In deze zaak heeft het Gerechtshof Den Haag op 27 juni 2018 uitspraak gedaan in hoger beroep betreffende de partneralimentatie na de echtscheiding van partijen. De man, verzoeker in hoger beroep, had eerder berust in de bestreden beschikking van de rechtbank Den Haag, waarin de partneralimentatie was vastgesteld op € 1.027,- per maand. De vrouw, verweerster in hoger beroep, had verzocht om bekrachtiging van deze beschikking. Het hof oordeelde dat de man niet-ontvankelijk was in zijn hoger beroep, omdat hij uitdrukkelijk had berust in de beschikking en geen rechtsmiddel had ingesteld tegen de nevenvoorzieningen die met de echtscheiding samenhingen. Het hof benadrukte dat de man een akte van berusting had ondertekend en dat de overeengekomen partneralimentatie rechtsgeldig was vastgelegd in het echtscheidingsconvenant. De man had geen wilsgebrek aangetoond en had meerdere keren bevestigd dat hij berustte in de alimentatie. Het hof wees ook het verzoek van de man tot schorsing van de uitvoerbaarverklaring bij voorraad af en veroordeelde hem tot betaling van de proceskosten aan de vrouw, die op dat moment waren begroot op € 2.466,-. De beslissing van het hof werd uitvoerbaar bij voorraad verklaard.

Uitspraak

GERECHTSHOF DEN HAAG
Afdeling civiel recht
zaaknummers : 200.228.428/01 en 200.228.428/02
rekestnummer rechtbank : FA RK 17-653
zaaknummer rechtbank : C/09/526010
beschikking van de meervoudige kamer van 27 juni 2018
inzake
[appellant] ,
wonende te [woonplaats] ,
verzoeker in hoger beroep,
hierna te noemen: de man,
advocaat mr. D.H.J. Krouwel te Den Haag,
tegen
[geïntimeerde] ,
wonende te [woonplaats] ,
verweerster in hoger beroep,
hierna te noemen: de vrouw,
advocaat mr. M.Y. van der Bijl te Den Haag.

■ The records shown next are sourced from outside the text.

-- ==== Sys2Proof/WellFormed.lean ====
section
/-! DEFINITION. Well-formedness. A term of `Instr` has no ill-formed value: its one field is four bits wide by type,
every value of an immediate is legal (30_encoding.md R72), and every value of an ignored nibble is legal and must not
be rejected (R75, R77). What can be ill-formed is a PROGRAM: one longer than the instruction memory is loaded only in
part (20_memory.md R54). -/

namespace Sys2Proof

/-- Every instruction term is well formed (R72, R75, R76, R77); one line per constructor, so that a later constructor
cannot slip past. -/
def Instr.wellFormed : Instr → Bool
  | .addA _ => true
  | .movAB _ => true
  | .inA _ => true
  | .movAImm _ => true
  | .movBA _ => true
  | .addB _ => true
  | .inB _ => true
  | .movBImm _ => true
  | .und8 _ => true
  | .outB _ => true
  | .undA _ => true
  | .outImm _ => true
  | .undC _ => true
  | .undD _ => true
  | .jncImm _ => true
  | .jmpImm _ => true

/-- A program fits the instruction memory when it has at most 16 instructions and each is well formed; `load` discards
what lies past the 16th entry (R54). -/
def Program.wellFormed (p : List Instr) : Bool :=
  p.length ≤ Config.memWords && p.all Instr.wellFormed

end Sys2Proof
end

1.Het verloop van het geding in eerste aanleg

Het hof verwijst voor het verloop van het geding in eerste aanleg naar de beschikking van de rechtbank Den Haag van 25 augustus 2017, uitgesproken onder voormeld rekest- en zaaknummer (hierna: de bestreden beschikking).

2.Het geding in hoger beroep

In de zaak met zaaknummer 200.228.428/01
2.1
De man is op 27 november 2017 in hoger beroep gekomen van de bestreden beschikking.
2.2
De vrouw heeft op 28 februari 2018 een verweerschrift ingediend.
2.3
Bij het hof zijn voorts de volgende stukken ingekomen:
- een journaalbericht van de zijde van de man van 16 januari 2018 met bijlagen, ingekomen op 22 januari 2018;
- een journaalbericht van 1 mei 2018 met bijlagen, ingekomen op 2 mei 2018.
In de zaak met zaaknummer 200.228.428/02
2.4
Op 9 maart 2018 heeft de man een verzoek tot schorsing van de werking van de uitvoerbaarverklaring bij voorraad van de bestreden beschikking ingediend. Dit schorsingsverzoek is bij het hof ingeschreven onder zaaknummer 200.228.428/02.
2.5
De zaken zijn gezamenlijk mondeling behandeld op 25 mei 2018. Partijen zijn in persoon verschenen, bijgestaan door hun advocaten. Ter zitting heeft de advocaat van de man het voorblad van haar faxbericht van (maandag) 27 november 2017 aan het hof overgelegd ten bewijze dat zij het beroepschrift binnen de daarvoor geldende beroepstermijn bij het hof heeft ingediend.

3.De feiten

3.1
Het hof gaat uit van de door de rechtbank vastgestelde feiten voor zover daartegen in hoger beroep niet is opgekomen. Onder meer staat het volgende vast.
3.2
Partijen zijn met elkaar gehuwd op 7 augustus 2014.
3.3
Het huwelijk van partijen is op 29 november 2017 ontbonden door echtscheiding.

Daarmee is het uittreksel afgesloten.